WHAT YOU NEED TO DO >> From the data underneath, reproduce exactly the stretch that begins at the line with "(R225, R226) -/" and ends after the line with "f.b)).map (fun i =>".

RECORDS >>
-- ==== Sys2Proof/Machine/Vector.lean ====
section
/-! DEFINITION. Vector permutes, reductions, sorting and distances, opcodes 0x60 to 0x6D (R224 to R232). -/

namespace Sys2Proof.Machine
open Sys2Proof.Num

/-- Lane i of a list, 0 beyond its end. -/
def laneAt (l : List Nat) (i : Nat) : Nat := l.getD i 0

/-- Write the lanes of D. -/
def State.lanesD (s : State) (f : Fields) (w : Nat) (l : List Nat) : State := s.dstV f.d (ofLanes w l)

/-! ### Permutes (R225, R226) -/

/-- `VSHUF` (R225). -/
def execVshuf (f : Fields) (s : State) : Out := s.issue 0x60 f (fun s =>
  let w := f.width
  let a := lanesOf w (s.srcV f.a)
  .ok (.seq (s.lanesD f w ((lanesOf w (s.srcV f.b)).map (fun i =>
    if i.testBit (w - 1) then 0 else laneAt a (i % (512 / w)))))))

/-- `VPERM2` (R225). -/
def execVperm2 (f : Fields) (s : State) : Out := s.issue 0x61 f (fun s =>
  let w := f.width
  let t := lanesOf w (s.srcV f.a) ++ lanesOf w (s.srcV f.b)
  .ok (.seq (s.lanesD f w ((lanesOf w (s.srcV f.d)).map (fun i =>
    if i.testBit (w - 1) then 0 else laneAt t (i % (2 * (512 / w))))))))

/-- `VROT` (R225). -/
def execVrot (f : Fields) (s : State) : Out := s.issue 0x62 f (fun s =>
  match s.src f.b with
  | .error e => .error e
  | .ok (b, s) =>
    let w := f.width
    let n := 512 / w
    let a := lanesOf w (s.srcV f.a)
    .ok (.seq (s.lanesD f w ((List.range n).map (fun (i : Nat) =>
      if f.bit 0 then
        let j : Int := (i : Int) + b.toInt
        if 0 ≤ j ∧ j < n then laneAt a j.toNat else 0
      else laneAt a ((i + b.toNat % n) % n))))))

/-- `VZIP` (R225). -/
def execVzip (f : Fields) (s : State) : Out := s.issue 0x63 f (fun s =>
  let w := f.width
  let n := 512 / w
  let a := lanesOf w (s.srcV f.a)
  let b := lanesOf w (s.srcV f.b)
  let h := boolNat (f.bit 0)
  .ok (.seq (s.lanesD f w ((List.range n).map (fun i => laneAt (if i % 2 = 0 then a else b) (h * (n / 2) + i / 2))))))

/-- `VUNZIP` (R225). -/
def execVunzip (f : Fields) (s : State) : Out := s.issue 0x64 f (fun s =>
  let w := f.width
  let n := 512 / w
  let a := lanesOf w (s.srcV f.a)
  let b := lanesOf w (s.srcV f.b)
  let e := boolNat (f.bit 0)
  .ok (.seq (s.lanesD f w ((List.range n).map (fun i => if i < n / 2 then laneAt a (2 * i + e) else laneAt b (2 * (i - n / 2) + e))))))

/-- The lanes that a mask selects, in order (R226). -/
def compress (m : Nat) : Nat → List Nat → List Nat
  | _, [] => []
  | i, x :: xs => if m.testBit i then x :: compress m (i + 1) xs else compress m (i + 1) xs

/-- `VCOMP` (R226). -/
def execVcomp (f : Fields) (s : State) : Out := s.issue 0x65 f (fun s =>
  let w := f.width
  .ok (.seq (s.lanesD f w (compress (s.srcW f.b).toNat 0 (lanesOf w (s.srcV f.a))))))

/-- Old lanes with the selected ones taken from a in order, the others 0 when `z` (R226). -/
def expand (m : Nat) (z : Bool) : Nat → List Nat → List Nat → List Nat
  | _, [], _ => []
  | i, d :: ds, a =>
    if m.testBit i then a.headD 0 :: expand m z (i + 1) ds (a.drop 1)
    else (if z then 0 else d) :: expand m z (i + 1) ds a

/-- `VEXP` (R226). -/
def execVexp (f : Fields) (s : State) : Out := s.issue 0x66 f (fun s =>
  let w := f.width
  .ok (.seq (s.lanesD f w (expand (s.srcW f.b).toNat (f.bit 0) 0 (lanesOf w (s.srcV f.d)) (lanesOf w (s.srcV f.a))))))

/-- For each lane: does an earlier lane equal it? -/
def dupLanes : List Nat → List Nat → List Bool
  | _, [] => []
  | seen, x :: xs => seen.contains x :: dupLanes (x :: seen) xs

/-- `VMATCH` (R225). -/
def execVmatch (f : Fields) (s : State) : Out := s.issue 0x6C f (fun s =>
  let w := f.width
  let a := lanesOf w (s.srcV f.a)
  let bits := match f.b with
    | .v _ => let b := lanesOf w (s.srcV f.b); a.map (fun x => b.contains x)
    | _ => dupLanes [] a
  .ok (.seq (s.dstW f.d (word (maskOf bits)))))

/-! ### Reductions and scans (R227 to R229) -/

/-- Lane width of a reduction: the format's for the float operations. -/
def redWidth (f : Fields) : Nat := if f.bits 2 0 ≥ 5 then fmtWidth f.fmt else f.width

/-- The encoding of an operation's identity (R227). -/
def redIdentity (f : Fields) : Nat :=
  let w := redWidth f
  match f.bits 2 0 with
  | 0 => 0
  | 1 => wrap w (IntOp.maxOf w f.unsigned)
  | 2 => wrap w (IntOp.minOf w f.unsigned)
  | 3 => 2 ^ w - 1
  | 4 => 0
  | 5 => 2 ^ (w - 1)
  | _ => nanOf f.fmt

/-- A lane as a reduction reads it: float lanes with NaN canonical and bf16 subnormals as zero (R156, R157; DEDUCED, log 22). -/
def redLane (f : Fields) (x : Nat) : Nat :=
  if f.bits 2 0 < 5 then x else if isNanEnc f.fmt x then nanOf f.fmt else flush f.fmt x

/-- x ⊕ y of two values that take part (R227), with SEED. -/
def redStep (f : Fields) (l : BitVec 32) (x y : Nat) : Nat × BitVec 32 :=
  let w := redWidth f
  match f.bits 2 0 with
  | 0 => ((x + y) % 2 ^ w, l)
  | 1 => (IntOp.min w f.unsigned x y, l)
  | 2 => (IntOp.max w f.unsigned x y, l)
  | 3 => (x &&& y, l)
  | 4 => (x ||| y, l)
  | 5 => roundStep f.fmt f.rnd f.sat l (XVal.add (Fields.down f) (fdec f x) (fdec f y))
  | 6 => (fminmax f.fmt false x y, l)
  | _ => (fminmax f.fmt true x y, l)

/-- x ⊕ y where none is an identity operand: the other operand unchanged, and still one step for SEED (R227). -/
def redStep? (f : Fields) (l : BitVec 32) (x y : Option Nat) : Option Nat × BitVec 32 :=
  let l' := if f.bits 2 0 = 5 ∧ f.rnd = 5 then advance l else l
  match x, y with
  | none, y => (y, l')
  | x, none => (x, l')
  | some x, some y => let r := redStep f l x y; (some r.1, r.2)

/-- One stage of the tree (R228). -/
def redStage (f : Fields) : BitVec 32 → List (Option Nat) → List (Option Nat) × BitVec 32
  | l, x :: y :: r =>
    let z := redStep? f l x y
    let rest := redStage f z.2 r
    (z.1 :: rest.1, rest.2)
  | l, r => (r, l)

/-- The tree of R228 over k stages. -/
def redTree (f : Fields) : Nat → BitVec 32 → List (Option Nat) → List (Option Nat) × BitVec 32
  | 0, l, x => (x, l)
  | k + 1, l, x => let r := redStage f l x; redTree f k r.2 r.1

/-- Lanes with the excluded ones as none. -/
def maskedLanes (f : Fields) (m : Nat) (a : List Nat) : List (Option Nat) :=
  (List.range a.length).map (fun i => if m.testBit i then some (redLane f (laneAt a i)) else none)

/-- `VRED` (R228). -/
def execVred (f : Fields) (s : State) : Out := s.issue 0x67 f (fun s =>
  let w := redWidth f
  let r := redTree f 7 s.here.seed (maskedLanes f (s.srcW f.b).toNat (lanesOf w (s.srcV f.a)))
  let v := (r.1.headD none).getD (redIdentity f)
  let s := s.setHere { s.here with seed := r.2 }
  seqOf (s.dst f.d (if f.bits 2 0 ≥ 5 then word v else ext64 w f.unsigned v)))

/-- The running values of R229; `heads` restarts them. -/
def redScan (f : Fields) (heads : Nat → Bool) : Nat → BitVec 32 → Option Nat → List (Option Nat) → List Nat × BitVec 32
  | _, l, _, [] => ([], l)
  | i, l, acc, t :: ts =>
    let acc := if heads i then none else acc
    let r := redStep? f l acc t
    let rest := redScan f heads (i + 1) r.2 r.1 ts
    ((if f.bit 3 then acc else r.1).getD (redIdentity f) :: rest.1, rest.2)

/-- `VSCAN` (R229). -/
def execVscan (f : Fields) (s : State) : Out := s.issue 0x68 f (fun s =>
  let w := redWidth f
  let r := redScan f (fun _ => false) 0 s.here.seed none (maskedLanes f (s.srcW f.b).toNat (lanesOf w (s.srcV f.a)))
  .ok (.seq ((s.setHere { s.here with seed := r.2 }).lanesD f w r.1)))

/-- `VSEG` (R229). -/
def execVseg (f : Fields) (s : State) : Out := s.issue 0x6D f (fun s =>
  let w := redWidth f
  let m := s.srcW f.b
  let r := redScan f (fun i => i == 0 || m.getLsbD i) 0 s.here.seed none (maskedLanes f (2 ^ 64 - 1) (lanesOf w (s.srcV f.a)))
  .ok (.seq ((s.setHere { s.here with seed := r.2 }).lanesD f w r.1)))

/-! ### Sorting and top-k (R230, R231, R76) -/

/-- Insert before the first element that does not come before x. -/
def insertBy (le : α → α → Bool) (x : α) : List α → List α
  | [] => [x]
  | y :: ys => if le x y then x :: y :: ys else y :: insertBy le x ys

/-- A stable sort: equal elements keep their order. -/
def sortBy (le : α → α → Bool) (l : List α) : List α := l.foldr (insertBy le) []

/-- The order of result pairs: distance under totalorder, then the lower id (R76). -/
def pairLe (x y : Nat) : Bool :=
  let dx := orderKey 0 (x / 2 ^ 32 % 2 ^ 32)
  let dy := orderKey 0 (y / 2 ^ 32 % 2 ^ 32)
  decide (dx < dy) || (decide (dx = dy) && decide (x % 2 ^ 32 ≤ y % 2 ^ 32))

/-- Is key x at or before key y under the sort's key kind, ascending (R230)? -/
def sortLe (f : Fields) (x y : Nat) : Bool :=
  match f.bits 1 0 with
  | 0 => decide (intOf f.width f.unsigned x ≤ intOf f.width f.unsigned y)
  | 1 => decide (orderKey f.fmt x ≤ orderKey f.fmt y)
  | _ => pairLe x y

/-- `VSORT` (R230). -/
def execVsort (f : Fields) (s : State) : Out := s.issue 0x6A f (fun s =>
  let w := f.width
  let a := lanesOf w (s.srcV f.a)
  let le := fun (x y : Nat × Nat) => if f.bit 3 then sortLe f y.1 x.1 else sortLe f x.1 y.1
  let r := sortBy le (List.zip a (List.range a.length))
  .ok (.seq (s.lanesD f w (r.map (fun x => if f.bit 2 then x.2 else x.1)))))

/-- The empty pair (R231). -/
def emptyPair : Nat := 0x7FC00000FFFFFFFF
def pairEmpty (x : Nat) : Bool := isNanEnc 0 (x / 2 ^ 32 % 2 ^ 32)

/-- Drop pairs whose id an earlier pair has. -/
def uniqPairs : List Nat → List Nat → List Nat
  | _, [] => []
  | seen, x :: xs => if seen.contains (x % 2 ^ 32) then uniqPairs seen xs else x :: uniqPairs (x % 2 ^ 32 :: seen) xs

/-- The best k of a list and eight new pairs (R231). -/
def topK (k : Nat) (uniq : Bool) (old new : List Nat) : List Nat :=
  let c := sortBy pairLe ((old.take k ++ new).filter (fun x => !pairEmpty x))
  ((if uniq then uniqPairs [] c else c) ++ List.replicate k emptyPair).take k

/-- `VTOPK` (R231); k is checked before D (DEDUCED, log 124). -/
def execVtopk (f : Fields) (s : State) : Out := s.issue 0x69 f (fun s =>
  match s.src f.b with
  | .error e => .error e
  | .ok (b, s) =>
    let k := b.toNat
    if k = 0 ∨ k > 16 then .error (.trap 0x02 4 0)
    else
      let a := lanesOf 64 (s.srcV f.a)
      match f.d with
      | .v n =>
        if k ≤ 8 then
          .ok (.seq (s.lanesD f 64 (topK k (f.bit 0) (lanesOf 64 (s.me.readV n)) a ++ List.replicate (8 - k) emptyPair)))
        else if n.toNat % 2 = 1 then .error (.trap 0x02 2 0)
        else
          let r := topK k (f.bit 0) (lanesOf 64 (s.me.readV n) ++ lanesOf 64 (s.me.readV (n + 1))) a ++ List.replicate (16 - k) emptyPair
          .ok (.seq (s.modMe (fun x => (x.writeV n (ofLanes 64 (r.take 8))).writeV (n + 1) (ofLanes 64 (r.drop 8)))))
      | _ => .ok (.seq s))

/-! ### Distances (R232) -/

/-- The exact term of one lane: squared difference, or negated product. -/
def distTerm (dot : Bool) (fmt a b : Nat) : XVal :=
  let x := decode fmt a
  let y := decode fmt b
  if dot then (x.mul y).neg else let d := XVal.add false x y.neg; d.mul d

/-- Groups added to an f32 accumulator one after another, each rounded (R168, R232). -/
def distChain (mode : Nat) (sat : Bool) : BitVec 32 → Nat → List (List XVal) → Nat × BitVec 32
  | l, acc, [] => (acc, l)
  | l, acc, g :: gs =>
    let r := roundStep 0 mode sat l (xsum (mode == 2) (f32 acc :: g))
    distChain mode sat r.2 r.1 gs

/-- `VDIST` (R232). -/
def execVdist (f : Fields) (s : State) : Out := s.issue 0x6B f (fun s =>
  let w := fmtWidth f.fmt
  let terms := List.zipWith (distTerm (f.bit 0) f.fmt) (lanesOf w (s.srcV f.a)) (lanesOf w (s.srcV f.b))
  let r := distChain f.rnd f.sat s.here.seed ((s.oldG f.d).toNat % 2 ^ 32) (groups terms.length (groupSize f.fmt f.fmt) terms)
  seqOf ((s.setHere { s.here with seed := r.2 }).dst f.d (word r.1)))

end Sys2Proof.Machine
end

SOLUTION >>
/-! ### Permutes (R225, R226) -/

/-- `VSHUF` (R225). -/
def execVshuf (f : Fields) (s : State) : Out := s.issue 0x60 f (fun s =>
  let w := f.width
  let a := lanesOf w (s.srcV f.a)
  .ok (.seq (s.lanesD f w ((lanesOf w (s.srcV f.b)).map (fun i =>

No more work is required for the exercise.